### [DIRECTIONS]
Of the lines below, write out exactly those from the line with "(∀ (t i : Nat) (q : State), let" through the line with "(30 ≤ l.total", both included, and skip the rest.
━━━━━━━━━━━━━━━━━━━━━━━━━━━━━━
-- ==== Sys2Proof/Certificates/Slice0/Obligations.lean ====
section
/-! DEFINITION. The statements for the provers. In each statement q is the state with the command in front, s the same state at the
command's instant; the rules stand in OBLIGATIONS.json. -/

namespace Sys2Proof
namespace Machine

/-- The Hapol requests among the commands: when the message arrives, what it asks, and the message (R344). -/
def messageOf : Instr → Option (Nat × Kind × Envelope)
  | .read t e => some (t, .read, e)
  | .write t e => some (t, .write, e)
  | .writeTimed t e => some (t, .timed, e)
  | .subscribeValue t e => some (t, .subValue, e)
  | .subscribeEvents t e => some (t, .subEvents, e)
  | .subscribeRemove t e => some (t, .subRemove, e)
  | .blockWriteBegin t e => some (t, .writeBegin, e)
  | .blockWriteData t e => some (t, .writeData, e)
  | .blockReadBegin t e => some (t, .readBegin, e)
  | .blockReadData t e => some (t, .readData, e)
  | .blockAbort t e => some (t, .abort, e)
  | .debugRequest t e => some (t, .debugRequest, e)
  | .debugAnswer t e => some (t, .debugAnswer, e)
  | .debugPassword t e => some (t, .debugPassword, e)
  | .debugClose t e => some (t, .debugClose, e)
  | .notifyAck t e => some (t, .ack, e)
  | .challengeOpen t e => some (t, .open_, e)
  | .challengeProve t e => some (t, .prove, e)
  | .challengeClose t e => some (t, .close, e)
  | .forwardedWrite t e => some (t, .forwarded, e)
  | _ => none

/-- The engine as a message finds it: at its instant, with what waited before it served, and with the mailbox free again when it
came that way (R381, R456). -/
def taken (t : Nat) (e : Envelope) (q : State) : State :=
  let s := if (q.at_ t).agent.queue.isEmpty then q.at_ t else serveQueue (q.at_ t)
  if e.path = .mailbox then { s with creel := { s.creel with busy := false } } else s

/-- A message that reaches a running agent and whose header passes (R344, R345); a message by the mailbox needs the port up and
the mailbox free. -/
def arrives (t : Nat) (k : Kind) (e : Envelope) (q : State) : Prop :=
  reaches (q.at_ t) e.path = true ∧ agentRuns (q.at_ t) = true ∧
  (e.path = .mailbox → hostPortUp (q.at_ t) = true ∧ (q.at_ t).creel.busy = false) ∧
  20 ≤ e.msg.length ∧ headerStatus e.path e.msg = Status.OK ∧ kindOf (readMsg e.msg) = some k

/-- The commands that write one object: when, the writer, the object and the value (R342). -/
def writeOf : Instr → Option (Nat × Writer × Nat × Val)
  | .objectWrite t w key v => some (t, w, key, v)
  | .slackClear t w v => some (t, w, Obj.SLACK_CLEAR, .num v)
  | .graphCommit t w => some (t, w, Obj.GRAPH_COMMIT, .num 1)
  | .discardEdits t w => some (t, w, Obj.GRAPH_COMMIT, .num 2)
  | .contribSet t w v => some (t, w, Obj.CONTRIB_SET, .num v)
  | .twillRequest t w v => some (t, w, Obj.TWILL_REQUEST, .num v)
  | .ldRun t w i v => some (t, w, paramKey i Par.LD_RUN, .num v)
  | .mtrClear t w i v => some (t, w, paramKey i Par.MTR_CLEAR, .num v)
  | .placeQuiet t w v => some (t, w, Obj.PLACE_QUIET, .num v)
  | .timeSet t w v => some (t, w, Obj.TIME_SET, .num v)
  | .timedCancel t w v => some (t, w, Obj.TIMED_CANCEL, .num v)
  | .timedCancelTag t w v => some (t, w, Obj.TIMED_CANCEL_TAG, .num v)
  | .spSourceWrite t w sp rate v => some (t, w, keyOf (0x2200 + sp.val) (if rate then 3 else 2), .num v)
  | .alignOffsetWrite t w k source v => some (t, w, keyOf (0x2400 + k.val) (if source then 4 else 5), .num v)
  | .ptpGmDomainWrite t w mac v => some (t, w, keyOf (0x2500 + mac.val) 2, .num v)
  | .tdmConfigWrite t w port sub v => some (t, w, keyOf (0x3000 + port.val) (sub % 256), .num v)
  | .tdmMaskWrite t w port tx v => some (t, w, keyOf (0x3000 + port.val) (if tx then 8 else 7), .num v)
  | .ipAddressWrite t w mac sub v => some (t, w, keyOf (0xC000 + mac.val) (sub % 256), .num v)
  | .streamWrite t w key v => some (t, w, key, .num v)
  | .netStatsSnapshot t w v => some (t, w, Obj.NET_STATS_SNAPSHOT, .num v)
  | .swEnable t w port v => some (t, w, keyOf (0xB000 + port.val) 1, .num v)
  | .swLoopback t w port v => some (t, w, keyOf (0xB000 + port.val) 5, .num v)
  | .swRetrain t w port v => some (t, w, keyOf (0xB000 + port.val) 7, .num v)
  | .leaseSwap t w v => some (t, w, Obj.LEASE_SWAP, .num v)
  | .acRun t w ch v => some (t, w, keyOf (0x6200 + ch.val) 5, .num v)
  | .tdClear t w ch v => some (t, w, keyOf (0x6000 + ch.val) 0x11, .num v)
  | .tdPwmRateWrite t w ch v => some (t, w, keyOf (0x6000 + ch.val) 3, .num v)
  | .tdDiagModeWrite t w v => some (t, w, Obj.TD_DIAG_MODE, .num v)
  | .sessionClose t w slot v => some (t, w, ix Obj.SESSION_CLOSE slot.val, .num v)
  | .hapolClaim t w v => some (t, w, Obj.HAPOL_CLAIM, .num v)
  | .hapolRelease t w v => some (t, w, Obj.HAPOL_RELEASE, .num v)
  | .hapolClaimBreak t w v => some (t, w, Obj.HAPOL_CLAIM_BREAK, .num v)
  | .dictRestoreDefaults t w v => some (t, w, Obj.DICT_RESTORE_DEFAULTS, .num v)
  | .monClear t w m v => some (t, w, keyOf (0x8000 + m.val) 9, .num v)
  | .monHistConfigWrite t w m width v => some (t, w, keyOf (0x8000 + m.val) (if width then 8 else 7), .num v)
  | .outputCountClear t w v => some (t, w, Obj.OUTPUT_COUNT_CLEAR, .num v)
  | .startRequestWarm t w => some (t, w, Obj.START_REQUEST, .num 1)
  | .startRequestCold t w => some (t, w, Obj.START_REQUEST, .num 2)
  | .doffRequest t w v => some (t, w, Obj.DOFF_REQUEST, .num v)
  | .fieldLockBlow t w v => some (t, w, Obj.FIELD_LOCK_BLOW, .num v)
  | .oemPwSet t w b => some (t, w, Obj.OEM_PW_SET, .bytes b)
  | .fwImage t w image => some (t, w, Obj.FW_IMAGE, .bytes image)
  | .fwSecCommit t w v => some (t, w, Obj.FW_SEC_COMMIT, .num v)
  | .fwKeyRevoke t w v => some (t, w, Obj.FW_KEY_REVOKE, .num v)
  | _ => none

/-- The commands that may change a byte of the creel's memory: writes of a master, and what takes the core rail or the always-on
rails away. -/
def writesCreelMemory : Instr → Bool
  | .creelWrite .. => true
  | .creelTransaction .. => true
  | .creelLockBroken .. => true
  | .corePgTimeout .. => true
  | .corePgFall .. => true
  | .doffLatchSample .. => true
  | .powerLoss .. => true
  | .porstNFall .. => true
  | _ => false

/-- The commands that return engine time to 0: the two edges of PORST_N and a loss of the always-on rails (R425). -/
def restartsTime : Instr → Bool
  | .porstNRise .. => true
  | .porstNFall .. => true
  | .powerLoss .. => true
  | _ => false

/-- The commands that move the pick counter: a batten (R30), a step of engine time (R136), the end of a start and a restart of time. -/
def movesPick : Instr → Bool
  | .batten .. => true
  | .timeStepped .. => true
  | .startDone .. => true
  | c => restartsTime c

/-- How far a source stands after the one last claimed for its target at its priority, in ascending order with a wrap from 0x1FF to
0x000 (R388): 0 for the next one. -/
def after (s : State) (p : Pend) : Nat :=
  (p.source + 512 - (lastClaimed s.heddle p.target (s.prioOf p.source) + 1) % 512) % 512

end Machine
end Sys2Proof

open Sys2Proof Sys2Proof.Machine

/-- In the conditions of their rules BATTEN moves the engine to the next pick and keeps queue and memory, TASK_COMPLETE computes
the element and records its finish against its deadline, SLACK_WARN is raised again and plans a rebalance off the slowest
shuttle, and the slack events clear. -/
def Obligations.DeadlineCommandsComplete : Prop :=
  (∀ (env : BattenEnv) (q : State), q.inService = true →
      ∃ u, exec (.batten env) q = .next u ∧ u.clock.pick = q.clock.pick + 1 ∧ u.pending = q.pending ∧
        u.creel.mem = q.creel.mem ∧ q.clock.now ≤ u.clock.now) ∧
  (∀ (t : Nat) (e : Elem) (f : TaskFaults) (w : Work) (q : State), let s := q.at_ t;
      s.workOf (elemNo e) = some w →
      s.power.stage = 5 →
      s.canComplete (elemNo e) w = true →
      ∃ u, exec (.taskComplete t e f) q = .next u ∧ (u.shuttleOf (elemNo e), s.clock.now, u.deadline (elemNo e) w.next) ∈ u.fabric.finish) ∧
  (∀ (t b tier : Nat) (w : Work) (q : State), let s := q.at_ t;
      s.workOf (65536 + b) = some w →
      s.power.stage = 5 →
      s.canComplete (65536 + b) w = true →
      s.badReads (s.copyFor w) (65536 + b) w.next = 0 →
      exec (.taskComplete t (.bus b) ⟨[], tier, 0, false⟩) q = .next ((s.computeBus b w).finishAt ((s.computeBus b w).shuttleOf (65536 + b)) ((s.computeBus b w).deadline (65536 + b) w.next))) ∧
  (∀ (t : Nat) (q : State), let s := q.at_ t;
      64 ≤ s.fabric.warnBelow →
      exec (.slackWarn t) q = .next (let v := { s with fabric := { s.fabric with warnBelow := 0 } }.rise Ev.SLACK_WARN 0 0; if v.fabric.slowest < 54 then offload v.fabric.slowest true v else v)) ∧
  (∀ (t : Nat) (q : State), let s := q.at_ t;
      64 ≤ s.fabric.warnAbove →
      exec (.slackWarnClear t) q = .next (s.fall Ev.SLACK_WARN 0)) ∧
  (∀ (t : Nat) (q : State), let s := q.at_ t;
      64 ≤ s.fabric.alarmAbove →
      exec (.slackAlarmClear t) q = .next ({ s with governor := { s.governor with atMaxRaised := false } }.fall Ev.SLACK_ALARM 0))

/-- With core A running and a graph being compiled, COMPILE_DONE shows a refused graph as GRAPH_STATUS 4 with its error, makes
an accepted one ready as GRAPH_STATUS 3 and plans its moves and loads, or gives the guests notice when the graph fits only
without them; it leaves the running plan. -/
def Obligations.CompileCompletes : Prop :=
  (∀ (t : Nat) (d : Map Val) (e : Nat × Nat × Nat) (q : State), let s := q.at_ t;
      s.graph.compiling = some d →
      s.coreRuns 0 = true →
      compile s d = .error e →
      (e.1 ≠ 0x07 ∨ s.fabric.guests = []) →
      exec (.compileDone t) q = .next (graphRefused s e)) ∧
  (∀ (t : Nat) (d : Map Val) (p : Plan) (q : State), let s := q.at_ t;
      s.graph.compiling = some d →
      s.coreRuns 0 = true →
      compile s d = .ok p →
      exec (.compileDone t) q = .next (planCommit ((({ s with graph := { s.graph with compiling := none, ready := some p, loads := loadedInsts s p }, fabric := { s.fabric with commitWaits := false } } : State).each (loadedInsts s p) startLoad).wr Obj.GRAPH_STATUS 3))) ∧
  (∀ (t : Nat) (d : Map Val) (p : Plan) (e : Nat × Nat × Nat) (q : State), let s := q.at_ t;
      s.graph.compiling = some d →
      s.coreRuns 0 = true →
      compile s d = .error e →
      e.1 = 0x07 →
      s.fabric.guests ≠ [] →
      compile { s with fabric := { s.fabric with guests := [] } } d = .ok p →
      ∃ u, exec (.compileDone t) q = .next u ∧ u.graph.ready = some p ∧ u.fabric.commitWaits = true ∧ u.graph.compiling = none ∧ (∀ x ∈ u.fabric.guests, x.ends ≠ 0)) ∧
  (∀ (t : Nat) (d : Map Val) (q : State), let s := q.at_ t;
      s.graph.compiling = some d →
      s.coreRuns 0 = true →
      ∃ u, exec (.compileDone t) q = .next u ∧ u.graph.compiling = none ∧ u.run = s.run ∧ u.graph.plan = s.graph.plan)

/-- When every commit move has passed and every load is complete GRAPH_SWITCH puts the ready plan in force: nothing is ready any
more, the running copy is that of the plan in force, and GRAPH_STATUS tells whether the edit copy differs from it. -/
def Obligations.GraphSwitchCompletes : Prop :=
  (∀ (t : Nat) (p : Plan) (r : Map Nat × List Holding) (q : State), let s := q.at_ t;
      s.graph.ready = some p →
      maySwitch s p = true →
      settled s p = .ok r →
      exec (.graphSwitch t) q = .next (showMoves (switchPlan s { p with place := r.1, items := r.2 }))) ∧
  (∀ (t : Nat) (p : Plan) (q : State), let s := q.at_ t;
      s.graph.ready = some p →
      maySwitch s p = true →
      ∃ u, exec (.graphSwitch t) q = .next u ∧ u.graph.ready = none ∧ u.run = u.graph.plan.dict ∧ (u.rd Obj.GRAPH_STATUS = 0 ∨ u.rd Obj.GRAPH_STATUS = 1))

/-- A swap whose crossfade has run ends with the staged set active and no swap left, a load in state 2 ends in state 3 without
its leave, and a loudness block whose last sample is released takes its energy into the window and updates the momentary, the
short-term and in a run the integrated value. -/
def Obligations.SwapAndLoadComplete : Prop :=
  (∀ (t i : Nat) (tw : Twill) (w : Work) (q : State), let s := q.at_ t;
      s.swapOf i = some tw →
      s.workOf i = some w →
      tw.start + twillLen s tw ≤ w.next * s.pl →
      ∃ u, exec (.twillDone t i) q = .next u ∧ u = endTwill s i ∧ u.swapOf i = none) ∧
  (∀ (t i : Nat) (q : State), let s := q.at_ t;
      loadState s i = 2 →
      ∃ u, exec (.firpLoadDone t i) q = .next u ∧ loadState u i = 3 ∧ u.granted 5 i = false ∧ i ∉ u.graph.loads) ∧
  (∀ (t i : Nat) (q : State) (w : Work) (b : Int), let s := q.at_ t; let l := loudOf s i; let size := loudBlock s.fs;
      let last := w.start + (l.total + 1) * size; let four := ((b :: l.energies).take 30).take 4;
      let momentary := loudnessOf (four.foldl (fun (a : Int) x => a + x) 0) (4 * size);
      s.workOf i = some w → typeIn s.run i = 0x61 → w.regs[8 * shapeOf s.run i Par.LD_INPUTS + 2]? = some b →
      last + mapGetD s.graph.plan.shown i 2 * s.pl ≤ (s.clock.pick + 1) * s.pl →
      ∃ u, exec (.loudnessUpdate t i) q = .next u ∧ (loudOf u i).total = l.total + 1 ∧ (loudOf u i).energies = (b :: l.energies).take 30 ∧
        (4 ≤ l.total + 1 → u.rd (paramKey i Par.LD_MOMENTARY) = readingOf momentary) ∧
        (30 ≤ l.total + 1 → u.rd (paramKey i Par.LD_SHORT_TERM) =
          readingOf (loudnessOf (((b :: l.energies).take 30).foldl (fun (a : Int) x => a + x) 0) (30 * size))) ∧
        (s.numAt s.run (paramKey i Par.LD_RUN) (last - 1) = 1 → l.runFrom + 4 * size ≤ last → 4 ≤ l.total + 1 →
          u.rd (paramKey i Par.LD_INTEGRATED) = readingOf (integratedLoudness (binBlock l.bins momentary))))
━━━━━━━━━━━━━━━━━━━━━━━━━━━━━━
### [ANSWER TO THE PROBLEM]
  (∀ (t i : Nat) (q : State), let s := q.at_ t;
      loadState s i = 2 →
      ∃ u, exec (.firpLoadDone t i) q = .next u ∧ loadState u i = 3 ∧ u.granted 5 i = false ∧ i ∉ u.graph.loads) ∧
  (∀ (t i : Nat) (q : State) (w : Work) (b : Int), let s := q.at_ t; let l := loudOf s i; let size := loudBlock s.fs;
      let last := w.start + (l.total + 1) * size; let four := ((b :: l.energies).take 30).take 4;
      let momentary := loudnessOf (four.foldl (fun (a : Int) x => a + x) 0) (4 * size);
      s.workOf i = some w → typeIn s.run i = 0x61 → w.regs[8 * shapeOf s.run i Par.LD_INPUTS + 2]? = some b →
      last + mapGetD s.graph.plan.shown i 2 * s.pl ≤ (s.clock.pick + 1) * s.pl →
      ∃ u, exec (.loudnessUpdate t i) q = .next u ∧ (loudOf u i).total = l.total + 1 ∧ (loudOf u i).energies = (b :: l.energies).take 30 ∧
        (4 ≤ l.total + 1 → u.rd (paramKey i Par.LD_MOMENTARY) = readingOf momentary) ∧
        (30 ≤ l.total + 1 → u.rd (paramKey i Par.LD_SHORT_TERM) =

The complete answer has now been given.